■ Work to be completed ■
Quote exactly the lines from the start of the entries to the one with "namespace Sys2Proof.Machine", both ends included.

[Stored data]
-- ==== Sys2Proof/Safety.lean ====
section
/-! DEFINITION. Safety.lean: what claims about the part are stated in: the blocks of the state and what a
command leaves unchanged, and the bounds that the manual sets and every step keeps. -/

namespace Sys2Proof.Machine

/-! ### What a command leaves unchanged -/

/-- The blocks of the state (00 TABLE 1-1), one per record of `State`. -/
inductive Block where
  | power | straps | faults | bus | gauges | fuel | trip | clock | journey | service | warn | chime | msg
  | disp | keys | port | nsp
deriving DecidableEq, Repr

/-- `t` has the queue, the time and every block of `s` but those listed. -/
structure OnlyIn (changed : List Block) (s t : State) : Prop where
  pending : t.pending = s.pending
  now : t.now = s.now
  power : Block.power ∉ changed → t.power = s.power
  straps : Block.straps ∉ changed → t.straps = s.straps
  faults : Block.faults ∉ changed → t.faults = s.faults
  bus : Block.bus ∉ changed → t.bus = s.bus
  gauges : Block.gauges ∉ changed → t.gauges = s.gauges
  fuel : Block.fuel ∉ changed → t.fuel = s.fuel
  trip : Block.trip ∉ changed → t.trip = s.trip
  clock : Block.clock ∉ changed → t.clock = s.clock
  journey : Block.journey ∉ changed → t.journey = s.journey
  service : Block.service ∉ changed → t.service = s.service
  warn : Block.warn ∉ changed → t.warn = s.warn
  chime : Block.chime ∉ changed → t.chime = s.chime
  msg : Block.msg ∉ changed → t.msg = s.msg
  disp : Block.disp ∉ changed → t.disp = s.disp
  keys : Block.keys ∉ changed → t.keys = s.keys
  port : Block.port ∉ changed → t.port = s.port
  nsp : Block.nsp ∉ changed → t.nsp = s.nsp

/-- Every block. -/
def allBlocks : List Block :=
  [.power, .straps, .faults, .bus, .gauges, .fuel, .trip, .clock, .journey, .service, .warn, .chime, .msg,
   .disp, .keys, .port, .nsp]

/-- What the end of most commands brings up to date: the sleep timer and the display. -/
def settledBlocks : List Block := [.power, .disp]

/-- The blocks that posts of chimes and messages reach, with what their drops and selections bring. -/
def postBlocks : List Block := [.warn, .chime, .msg, .disp, .port, .service]

/-- The blocks that the warning entries reach: their posts, and entry 7's transfer stop. -/
def warnBlocks : List Block := .fuel :: postBlocks

/-- The blocks that a record's offer to the store reaches. -/
def storeBlocks : List Block := [.trip, .journey, .service, .nsp]

/-- The blocks that a report reaches, by its kind (01 TABLE 1-5). -/
def reportBlocks : ReportKind → List Block
  | .engine => [.faults, .bus] ++ settledBlocks ++ warnBlocks
  | .fuelFlow => [.faults, .bus, .fuel] ++ settledBlocks ++ storeBlocks
  | .chassis => [.faults, .bus] ++ settledBlocks ++ warnBlocks ++ storeBlocks
  | .tank => [.faults, .bus, .fuel] ++ settledBlocks
  | .bodyDoors | .bodyLamps => [.faults, .bus] ++ settledBlocks ++ warnBlocks
  | .rearConsole => [.faults, .bus] ++ settledBlocks ++ postBlocks

/-- The blocks that a start reaches. -/
def startBlocks : List Block :=
  [.power, .bus, .gauges, .fuel, .trip, .service, .warn, .chime, .msg, .disp, .keys, .port, .journey, .nsp]

/-- The blocks that a command may change; every other block it leaves as it was. -/
def mayChange : Instr → List Block
  | .standbySupplyUp _ _ | .standbySupplyLoss _ => allBlocks
  | .settleEnd _ => [.power, .straps, .faults, .nsp]
  | .loadComplete _ => [.power, .faults] ++ storeBlocks
  | .listenEnd => [.power, .bus, .gauges, .fuel, .trip, .service, .warn, .chime, .msg, .disp, .keys, .port]
  | .ignOn | .ignOff | .wakePulseHeard | .keyWake _ => startBlocks
  | .sleepTimerExpiry => [.power, .bus, .gauges, .fuel, .trip, .service, .warn, .chime, .msg, .disp, .keys, .port]
  | .supplyDipBegin _ => settledBlocks ++ warnBlocks ++ [.nsp]
  | .dipInputsClear => [.power]
  | .supplyDipEnd => settledBlocks ++ [.chime, .port, .nsp]
  | .restartRequestRosterRefresh => settledBlocks ++ [.bus, .fuel, .chime, .port]
  | .restartRequestWarmRestart => [.power, .bus, .gauges, .fuel, .trip, .service, .warn, .chime, .msg, .disp, .keys, .port]
  | .reportArrival k _ => reportBlocks k
  | .rollCall _ => [.faults, .bus, .power, .port]
  | .presence _ | .otherFrameHeard _ _ _ => [.faults, .bus, .power]
  | .ownAddressFrameHeard => [.faults]
  | .frameDiscarded _ => [.port]
  | .addressedFrameAnswer _ _ => [.faults, .bus, .power, .port]
  | .demand => [.bus, .port]
  | .chimeRequest => settledBlocks ++ [.warn, .chime, .port]
  | .notice => settledBlocks ++ [.warn, .msg, .port, .service]
  | .serviceReset => settledBlocks ++ postBlocks ++ storeBlocks
  | .journeyClear => settledBlocks ++ [.warn, .msg, .port] ++ storeBlocks
  | .clockSet => settledBlocks ++ [.clock, .port]
  | .attemptBegin | .lostArbitration | .lineFaultPauseExpiry | .retryDelayExpiry _ | .holdOffExpiry
  | .wakePulseSend | .wakePulseEnd => [.port]
  | .readbackFault | .broadcastSentWhole => [.port, .faults]
  | .answerSlotClose _ => [.port, .faults, .bus]
  | .ownerReoffer _ => [.port, .bus]
  | .staleTimerExpiry _ => settledBlocks ++ [.bus, .fuel, .chime, .port]
  | .rosterTimerExpiry _ => [.bus]
  | .mirrorTimerExpiry => [.bus, .port]
  | .dampingStep | .coilOffTimerExpiry => [.gauges]
  | .correctionTimerExpiry => .fuel :: settledBlocks
  | .standstillTimerExpiry | .pumpTimerExpiry => [.fuel]
  | .transferStopTimerExpiry => [.fuel, .port]
  | .tripSecondTimerExpiry | .instantSamplerExpiry => .trip :: settledBlocks
  | .clockSecond => .clock :: settledBlocks ++ storeBlocks
  | .modePress => settledBlocks ++ [.keys, .warn, .chime, .port]
  | .selectPress => settledBlocks ++ [.keys, .warn, .chime, .port]
  | .resetPress => settledBlocks ++ [.keys, .warn, .chime, .port, .clock, .trip]
  | .notePress => settledBlocks ++ .keys :: warnBlocks
  | .journeyPress => settledBlocks ++ [.keys, .warn, .chime, .port]
  | .journeyRelease | .journeyLongPress => settledBlocks ++ [.keys, .warn, .msg] ++ storeBlocks
  | .tripReset => settledBlocks ++ [.keys, .trip]
  | .serviceResetPress => settledBlocks ++ [.keys, .warn, .msg] ++ storeBlocks
  | .setModeTimeout | .blinkTimerExpiry | .journeyReadoutAlternate | .displayTimerExpiry => settledBlocks
  | .displayTransferComplete => [.disp]
  | .minimumShowTimeExpiry => settledBlocks ++ [.msg, .warn]
  | .maximumShowTimeExpiry | .reminderRepostTimerExpiry => settledBlocks ++ [.msg, .warn, .service]
  | .evaluationTimerExpiry => settledBlocks ++ warnBlocks
  | .reOfferTimerExpiry _ => settledBlocks ++ postBlocks
  | .reChimeTimerExpiry _ => [.warn]
  | .reviewTimerExpiry => .warn :: settledBlocks
  | .flashTimerExpiry | .staleGraceExpiry | .engineRunningTimerExpiry => [.warn]
  | .lampProvingExpiry => settledBlocks ++ [.msg, .warn, .service]
  | .windowTimerExpiry => settledBlocks ++ warnBlocks
  | .elementEnd => settledBlocks ++ [.chime, .port]
  | .busyPollRetry _ => [.power, .faults, .disp] ++ storeBlocks
  | .failedWriteWaitExpiry => settledBlocks ++ [.nsp]
  | .writeComplete => [.power, .faults, .disp] ++ storeBlocks
  | .keyRelease _ => [.keys]

/-! ### Bounds that the manual sets -/

/-- Every gauge position lies within 0 and its channel's sweep (02 R20). -/
def gaugesWithin (g : Gauges) : Bool :=
  g.g0.position ≤ 720 && g.g1.position ≤ 720 && g.g2.position ≤ 256 && g.g3.position ≤ 256
    && g.g4.position ≤ 256 && g.g5.position ≤ 256

/-- No two of a list are equal. -/
def distinct {α : Type} [BEq α] : List α → Bool
  | [] => true
  | x :: rest => !rest.contains x && distinct rest

/-- At most one of a list. -/
def atMostOne {α : Type} (p : α → Bool) (xs : List α) : Bool := xs.countP p ≤ 1

/-- The chime request set: at most 8 requests, no two of one source, at most one SOUNDING (08 R129,
R133). -/
def chimeSetWithin (c : Chime) : Bool :=
  c.requests.length ≤ 8 && distinct (c.requests.map (fun r => r.source)) && atMostOne (fun r => r.sounding) c.requests

/-- The message queue: at most 8 records, no two of one origin, and one SHOWING unless it is empty
(09 R142, R143, R150). -/
def messagesWithin (m : Messages) : Bool :=
  m.queue.length ≤ 8 && distinct (m.queue.map (fun r => r.origin))
    && (m.queue.isEmpty || m.queue.countP (fun r => r.showing) = 1)

/-- The transmit queue: at most 8 entries, each of another identity, and one in flight exactly while a frame
is being sent (10 R159). -/
def transmitWithin (p : Port) : Bool :=
  p.queue.length ≤ 8 && distinct (p.queue.map (fun e => e.id))
    && p.queue.countP (fun e => e.inFlight) = (if p.sending.isSome then 1 else 0)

■ Result below ■
-- ==== Sys2Proof/Safety.lean ====
section
/-! DEFINITION. Safety.lean: what claims about the part are stated in: the blocks of the state and what a
command leaves unchanged, and the bounds that the manual sets and every step keeps. -/

namespace Sys2Proof.Machine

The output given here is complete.